**EXERCISE PROMPT:** Reproduce exactly, from the data that follows, the line with "(Memory.wf x.store = true → Fmt.isMx m.fmt.toNat = true", the line with "o m) j) → b.2 ≠ [] →", and every line that lies between them.

+++ SOURCE INFORMATION +++

/-- A Caddie transfer to a device: eight header words, then a tile with its trailer. (DESIGN CHOICE, notes/assumptions/79.md) -/
def sendTransfer (s : State) (n dev kind chunk index step : Nat) (last : Bool) (tile : List Byte) : State :=
  let t : List Byte := if tile = [] then [] else
    tile ++ trailerBytes ⟨tileCheck tile 0#12 0#4 0#15, 0#12, false, 0#4, 0#15, .written⟩
  sendFlow s dev (caddieFlow n) allPorts 0x52
    [kind * 2 ^ 29 + n * 2 ^ 24 + parJ s n * 2 ^ 20 + chunk * 2 ^ 16 + last.toNat, index, step % 2 ^ 32, step / 2 ^ 32, 0, 0, 0, 0] t []

/-- Payload of a tile read by the Caddie; nothing where it cannot be used. -/
def caddieTile (s : State) (a : Nat) : State × List Byte :=
  match readTile s whoCaddie a with
  | (s, .data bs _) => (s, bs)
  | (s, .refused _) => (s, [])

/-- Send the tiles of one chunk to its holder: the delta pending ⊕ current, or the pending tile itself where every member
sends its whole stream; then the end mark. -/
def sendChunk (s : State) (n step c : Nat) (whole : Bool) (ts : List (Nat × Nat)) : State :=
  let dev := parId s n ((parJ s n + 1 + c) % parN s n)
  let s := (ts.zip (List.range ts.length)).foldl (fun s e =>
    let (s, x) := caddieTile s e.1.2
    let (s, y) := if whole then (s, []) else caddieTile s e.1.1
    let s := count s (Page.caddie n) 0x06 { master := some 4, priv := 30 }
    sendTransfer s n dev (if whole then 6 else 0) c e.2 step false (if whole then x else xorBytes x y)) s
  sendTransfer s n dev 0 c 0 step true []

/-- Step 2 of Table 12.7 with parity: each chunk to its holder. -/
def sendDeltas (s : State) (n step : Nat) : State :=
  let (s, st) := protectedStream s n
  let tp := max 1 (parTiles s n)
  let whole := (caddie s n).whole
  let s := forEach (List.range (parN s n - 1)) s fun s c =>
    sendChunk s n step c whole ((st.drop (c * tp)).take tp)
  updCaddie s n fun x => { x with whole := false }

/-- The devices of a plan entry's rank table, without effects on the stacks. -/
def rankTable (s : State) (e : List Byte) : List Nat :=
  let n := bits (wordAt e 2) 31 16 + 1
  let a := (wordAt e 9 + wordAt e 10 * 2 ^ 32) % 2 ^ 48
  (List.range n).map fun i =>
    let b := Memory.read s.mem (a + 2 * i) 2
    leNat b

/-- The replicas of a court's pages: the devices of its plan entries' rank tables, this one aside. (DESIGN CHOICE, notes/assumptions/78.md) -/
def replicasOf (s : State) (court : Nat) : List Nat :=
  ((s.plans.flatMap fun e => if bits (wordAt e.2 0) 3 0 = court then rankTable s e.2 else []).eraseDups).filter
    fun d => d != deviceId s

/-- Owner mode: an owned page's pending high halves and bitmap go to the same page of every replica (R296). -/
def sendHigh (s : State) (n step x : Nat) (p : CPage) : State :=
  let b := p.desc
  forEach (replicasOf s (pgCourt b)) s fun s dev =>
    forEach (List.range (pgSlotTiles b)) s fun s i =>
      let (s, t) := caddieTile s (slotAddr b p.slot + i * tileBytes)
      sendTransfer s n dev 1 0 (x * 65536 + i) step (i + 1 == pgSlotTiles b) t

/-- Every page it expects is complete: the exchange of step 2 starts. -/
def startExchange (s : State) (n : Nat) : State :=
  let x := caddie s n
  match x.window with
  | none => s
  | some step =>
    if x.sent || !(x.pages.all fun e => pageDone s n e.2) then s
    else
      let s := (updCaddie s n fun x => { x with sent := true }).setFld (Page.caddie n) F.CADDIE_COMMIT_STAT_state 2
      let s := if parityOn s n then sendDeltas s n step else s
      if ownerMode s n then
        forEach x.pages s fun s e => if pgOwned e.2.desc then sendHigh s n step e.1 e.2 else s
      else s

/-- Devices this Caddie's transfers go to. -/
def transferPeers (s : State) (n : Nat) : List Nat :=
  (s.flows.filter fun e => e.1 % 2 ^ 32 == caddieFlow n).map fun e => e.1 / 2 ^ 32

/-- Step 3 of Table 12.7: every transfer acknowledged and, as holder, every member's delta in. -/
def canReady (s : State) (n : Nat) : Bool :=
  let x := caddie s n
  x.window.isSome && x.sent && !x.ready && !x.blocked && !x.rebuilding
    && (transferPeers s n).all (fun d => flowIdle s d (caddieFlow n))
    && (!parityOn s n || (List.range (parN s n)).all fun m => m == parJ s n || x.deltasFrom.contains m)
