-- ==== Sys2Proof/Machine/Engines.lean ====
section
/-! DEFINITION. What every engine takes from the fabric, and the commands of Chesy and the ports
(13_fabric_and_collectives.md R306 to R316, R498; 16_fault_containment.md R396, R404). -/

namespace Sys2Proof.Machine

/-! ## Pass-buffer entries and credit (R315) -/

/-- The Ethernet buffer of a flow with a device, consumed or produced here. -/
def remoteBuf (s : State) (dev fl : Nat) (consumer : Bool) : Option PassBuf :=
  s.pbufs.find? fun b =>
    b.desc.kind == 2 && b.desc.flow == fl && consumedHere s b.desc == consumer
      && (if consumer then b.desc.prodDevice else b.desc.consDevice) == dev

/-- An entry at the consumer: without credit discarded with credit-violation; a first check failure asks for it again, a
second poisons it (R227). -/
def takeEntry (s : State) (dev fl : Nat) (data : List Byte) (crc : BitVec 32) (resent : Bool) : Taken :=
  match remoteBuf s dev fl true with
  | none => .yes (noteIn s Page.chesy Err.chesy_credit_violation none)
  | some b =>
    if b.granted = 0 then .yes (noteIn s Page.chesy Err.chesy_credit_violation (s.courtOf b.desc.consRegion))
    else
      let ok := BitVec.ofNat 32 (crc32c data) == crc
      if !ok && !resent then .resend s
      else .yes (settle (storeGranted s b.desc ⟨data, !ok⟩) b.desc)

/-! ## Every engine -/

/-- Take a message of any type for its engine. -/
def engineTake (s : State) (w : WireHdr) (m : ChesyMsg) : Taken :=
  let dev := w.src.toNat
  let fl := w.flow.toNat
  match m with
  | .entry data crc resent => takeEntry s dev fl data crc resent
  | .huddle m => .yes (takeHuddle s dev m)
  | .coll m => takeColl s fl m
  | .caddie m => takeCaddie s dev m
  | .relay m => takeRelay s m

/-- A huddle message that would open a ninth number is not taken yet (R322). -/
def ninth (s : State) (m : HuddleMsg) : Bool :=
  match groupIndex s m.group.toNat with
  | some i => !numRoom (group s i) m.number.toNat && !numDecided (group s i) m.number.toNat
  | none => false

def huddleCommand (s : State) (w : WireHdr) (m : HuddleMsg) : Host.Outcome State Fault Refusal :=
  if ninth s m then turnedAway s else wireCmd s w (.huddle m) engineTake

def execHuddleArriveMsg (w : WireHdr) (gid : BitVec 16) (num step : BitVec 48) (arrivals : W32) (s : State) :
    Host.Outcome State Fault Refusal :=
  huddleCommand s w ⟨0#2, gid, num, step, 0#4, arrivals⟩

def execHuddleComplete (w : WireHdr) (gid : BitVec 16) (num step : BitVec 48) (s : State) :
    Host.Outcome State Fault Refusal :=
  wireCmd s w (.huddle ⟨1#2, gid, num, step, 0#4, 0#32⟩) engineTake

def execHuddleFail (w : WireHdr) (gid : BitVec 16) (num step : BitVec 48) (cause : BitVec 4) (s : State) :
    Host.Outcome State Fault Refusal :=
  huddleCommand s w ⟨2#2, gid, num, step, cause, 0#32⟩

def execCollectiveData (w : WireHdr) (m : CollMsg) (s : State) : Host.Outcome State Fault Refusal :=
  wireCmd s w (.coll m) engineTake

def execCaddieTransfer (w : WireHdr) (m : CaddieMsg) (s : State) : Host.Outcome State Fault Refusal :=
  wireCmd s w (.caddie m) engineTake

def execRelayTiles (w : WireHdr) (m : RelayMsg) (s : State) : Host.Outcome State Fault Refusal :=
  wireCmd s w (.relay m) engineTake

def execPassBufferEntry (w : WireHdr) (data : List Byte) (crc : BitVec 32) (resent : Bool) (s : State) :
    Host.Outcome State Fault Refusal :=
  wireCmd s w (.entry data crc resent) engineTake

/-! ## Flows that fail (R312) -/

/-- What a failed flow does to its users: huddles and runs fail, a Relay fails, a Caddie makes no step ready. -/
def flowUsers : FlowFail := fun s _ fl =>
  let low := fl % 2 ^ 28
  match fl / 2 ^ 28 with
  | 2 => match groupIndex s low with
    | some i => forEach (group s i).out s fun s n => failNumber s i n.number 3
    | none => s
  | 3 => forEach (s.runs.filter fun r => r.entry == low) s failRun
  | 4 => match groupIndex s low with
    | some i => if s.relay.running then
        failNumber (if (findNum (group s i) (relayNum s + 1)).isSome then s else updNum s i (relayNum s + 1) id)
          i (relayNum s + 1) 3
      else s
    | none => s
  | 5 => if (caddie s low).window.isSome then updCaddie s low fun x => { x with blocked := true } else s
  | _ => s

/-! ## Acknowledgements, NAK, credit (R311, R312, R315) -/

/-- The host acknowledges messages of a session's flow; on H, src_id is the session (R311, R319). -/
def sessionAck (s : State) (w : WireHdr) : State :=
  let x := s.session w.src.toNat
  let d := (w.ack.toNat + 2 ^ 32 - x.acked % 2 ^ 32) % 2 ^ 32
  if x.isOpen && x.flow == w.flow.toNat && decide (0 < d) && decide (d ≤ (s.sessionUnacked w.src.toNat).length) then
    s.setSession w.src.toNat { x with acked := x.acked + d, again := 0 }
  else s
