-- ==== Sys2Proof/Machine/Boot.lean ====
section
/-! DEFINITION. Power and resets, the start of Table 19.5 with its recovery, the repair map's application and the start tests
(19_firmware_and_trust.md R450 to R453, R499; 20_package_and_pins.md R472 to R481; 11_stacks_and_tiles.md R267, R270;
12_caddie.md R295). -/

namespace Sys2Proof.Machine

def setBoard (s : State) (f : Board → Board) : State := { s with board := f s.board }

def bootPhase (s : State) : Nat := s.fld Page.pkg F.PKG_BOOT_boot_phase
def setBootPhase (s : State) (p : Nat) : State := s.setFld Page.pkg F.PKG_BOOT_boot_phase p

/-! ## Resets and power -/

/-- Registers of a kept list, the others at their reset values. -/
def keepRegs (s : State) (p : Nat → Bool) : KMap W32 := s.regs.filter fun e => p e.1

/-- Registers that a package reset keeps: the Scorecard's sequence and its counts with the store (R450), and the state of a
transfer that is not in progress. (DESIGN CHOICE, notes/assumptions/126.md) -/
def resetKeeps (s : State) (off : Nat) : Bool :=
  off == Page.sc + 0x4C || off == Page.sc + 0x64 || off == Page.sc + 0x68
    || (off == Page.flash + 0x4C || off == Page.flash + 0x50) && (s.xfer.isNone || decide (3 ≤ s.fld Page.flash F.FLASH_XFER_STAT_state))
    || off == Page.pkg + 0x70 || off == Page.dbg + 0x44

/-- A Caddie restarts: with a commit record it completes its step, else its pending state is discarded (R295). -/
def restartCaddie (s : State) (n : Nat) : State :=
  match (caddie s n).window with
  | none => s
  | some step =>
    if s.fld (Page.caddie n) F.CADDIE_COMMIT_STAT_state = 4 then commitCaddie s n step
    else discardCaddie s n none

/-- Lanes marked permanently out serve again after a package reset (R404). -/
def clearLanes (s : State) : State := writeRepair s ((List.range 5).map fun i => (2322 + i, 0))

/-- What the management island holds through any loss of the other rails, over the state after reset. -/
def islandOf (s : State) : State :=
  { State.reset with
    pending := s.pending, outbox := s.outbox, freeCount := s.freeCount, flash := s.flash, fuses := s.fuses
    board := s.board, score := s.score, power := { Power.init with tripped := s.power.tripped } }

/-- A package reset with its reason (R450): the stacks keep their contents while their rails stand (R267). -/
def pkgReset (s : State) (reason : Nat) : State :=
  let s := forEach (s.caddies.map (·.1)) s restartCaddie
  let s := clearLanes s
  let s := setFlash s fun f => { f with act := s.fld Page.pkg F.PKG_ACT_STAT_outcome }
  let t := { islandOf s with mem := s.mem, trailers := s.trailers, regs := keepRegs s (resetKeeps s) }
  let t := setBoard t fun b => { b with starting := none, atStep3 := false }
  t.setFld Page.pkg F.PKG_BOOT_reason reason

def execResetNAssert (s : State) : Host.Outcome State Fault Refusal :=
  if s.board.aux then effectReset s fun s => pkgReset s 2 else turnedAway s

def execWatchdogReset (s : State) : Host.Outcome State Fault Refusal :=
  if s.board.aux then effectReset s fun s => pkgReset s 5 else turnedAway s

/-- Pages served from the management island and its sensors: they outlast the rails of Table 20.3. (DESIGN CHOICE, notes/assumptions/127.md) -/
def islandPage (off : Nat) : Bool :=
  match pageAt off with
  | some (.pkg, _) => true | some (.mc, _) => true | some (.flash, _) => true | some (.sm, _) => true
  | some (.sns, _) => true | some (.sb, _) => true | some (.sc, _) => true | some (.dbg, _) => true
  | some (.sp, _) => true
  | _ => false

/-- The rails of Table 20.3 turn off: everything outside the island is lost, the stacks' contents with it. -/
def railsOff (s : State) : State :=
  let t := islandOf s
  let t :=
    { t with
      regs := keepRegs s islandPage, rates := s.rates, spent := s.spent, saving := s.saving, xfer := s.xfer
      attest := s.attest, report := s.report, fatal := s.fatal }
  let t := setPower (setBoard t fun b => { b with dies := false }) fun p => { p with gates := true }
  let t := t.setFld Page.pkg F.PKG_HUB_trained 0
  let t := t.setFld Page.sns F.SNS_DROOP_STAT_regions 0
  let t := showPower t
  if bootPhase t = 0 ∨ bootPhase t = 4 then t else setBootPhase t 1
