-- ==== Sys2Proof/Machine/Dispatch.lean ====
section
/-! DEFINITION. The dispatch of a command to its meaning: one arm per row of the opcode table. -/

namespace Sys2Proof.Machine
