/-- A load (R143, R496): where a line an accessing lane reads has another format, it has no effect on the cluster; otherwise every accessing lane
takes its element, an active lane outside the store keeps its own in either mask mode. A store (R143, R496): every accessing lane's element is
converted into its place and its lines take the format's code; an MX block's scale byte goes with it; every other byte of the cluster store keeps
its value. Choices of the model this rests on: notes/assumptions/37.md, notes/assumptions/39.md. -/
def Obligations.VectorStoreAccesses : Prop :=
  (∀ (h : Hdr) (o : VecOp) (m : VecMem) (s : State), Issuable s h → FallsInside s h → PartsApart s h.region.toNat →
    o.va = 0#5 → o.vc = 0#5 → (o.vb = 0#5 ∨ isPacked m.fmt = true) → 1 ≤ m.fmt.toNat → m.fmt.toNat ≤ 13 →
    (m.scaleCs = 0#21 ∨ Fmt.isMx m.fmt.toNat = true) →
    ∃ t, exec (.veLoad h o m) s = .next t ∧ VectorFrame h s t ∧ EachCluster h s t fun x y =>
      ((∃ i, i < 128 ∧ accesses x o m i = true ∧ storeAgrees x (laneAt m i).1 (laneBytes m (laneAt m i).2.1) m.fmt.toNat = false) →
        y = x) ∧
      ((∀ i, i < 128 → accesses x o m i = true →
          storeAgrees x (laneAt m i).1 (laneBytes m (laneAt m i).2.1) m.fmt.toNat = true) →
        LanesWritten x y o (fun i => if (laneAt m i).2.2 = false then lane x o.vd.toNat i
          else if m.fmt = 1#4 then laneCode x m i
          else (fp32.round (rndOf o) (drawFor x o i) o.sat (loadNum x o m i)).1 % 2 ^ 32) ∧
        DrawsTaken x y (fun i => accesses x o m i && o.rnd == 3#2 && m.fmt != 1#4) ∧
        y = { x with vregs := y.vregs, gens := y.gens })) ∧
  (∀ (h : Hdr) (o : VecOp) (m : VecMem) (s : State), Issuable s h → FallsInside s h → PartsApart s h.region.toNat →
    o.vd = 0#5 → o.vc = 0#5 → (o.vb = 0#5 ∨ isPacked m.fmt = true) → 1 ≤ m.fmt.toNat → m.fmt.toNat ≤ 13 →
    (m.scaleCs = 0#21 ∨ Fmt.isMx m.fmt.toNat = true) →
    ∃ t, exec (.veStore h o m) s = .next t ∧ VectorFrame h s t ∧ EachCluster h s t fun x y =>
      y = { x with store := y.store, lineFmt := y.lineFmt, gens := y.gens } ∧
      DrawsTaken x y (fun i => accesses x o m i && o.rnd == 3#2 && m.fmt != 1#4) ∧
      (∀ a, (∀ i, i < 128 → accesses x o m i = true →
          a < (laneAt m i).1 ∨ (laneAt m i).1 + laneBytes m (laneAt m i).2.1 ≤ a) →
        (Fmt.isMx m.fmt.toNat = true → a < m.scaleCs.toNat ∨ m.scaleCs.toNat + 4 ≤ a) →
        Memory.byte y.store a = Memory.byte x.store a) ∧
      (∀ i, i < 128 → accesses x o m i = true → ∀ l ∈ linesOf (laneAt m i).1 (laneBytes m (laneAt m i).2.1),
        KMap.get y.lineFmt 0 l = m.fmt.toNat) ∧
      (Memory.wf x.store = true → Fmt.isMx m.fmt.toNat = false → ∀ i, i < 128 → (laneAt m i).2.2 = true →
        laneCode y m i = if active x o i then (if m.fmt = 1#4 then lane x o.va.toNat i
          else (convLane o m.fmt.toNat i (drawFor x o i) (laneNum x o.va.toNat i) (laneNum x o.vb.toNat i)).1) %
            2 ^ Fmt.bits m.fmt.toNat else laneCode x m i) ∧
      (Memory.wf x.store = true → Fmt.isMx m.fmt.toNat = true →
        (∀ i, i < 128 → accesses x o m i = true →
          (laneAt m i).1 + laneBytes m (laneAt m i).2.1 ≤ m.scaleCs.toNat ∨ m.scaleCs.toNat + 4 ≤ (laneAt m i).1) →
        ∀ j, j < 4 → ∀ b, b = convBlock o m.fmt.toNat (mxLanes x o (accesses x o m) j) → b.2 ≠ [] →
          storeRead y (m.scaleCs.toNat + j) 1 = [BitVec.ofNat 8 b.1] ∧
            ∀ e ∈ b.2, laneCode y m e.2.lane = e.1 % 2 ^ Fmt.bits m.fmt.toNat))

+++

**RESULT FOR THIS EXERCISE:**
      (Memory.wf x.store = true → Fmt.isMx m.fmt.toNat = true →
        (∀ i, i < 128 → accesses x o m i = true →
          (laneAt m i).1 + laneBytes m (laneAt m i).2.1 ≤ m.scaleCs.toNat ∨ m.scaleCs.toNat + 4 ≤ (laneAt m i).1) →
        ∀ j, j < 4 → ∀ b, b = convBlock o m.fmt.toNat (mxLanes x o (accesses x o m) j) → b.2 ≠ [] →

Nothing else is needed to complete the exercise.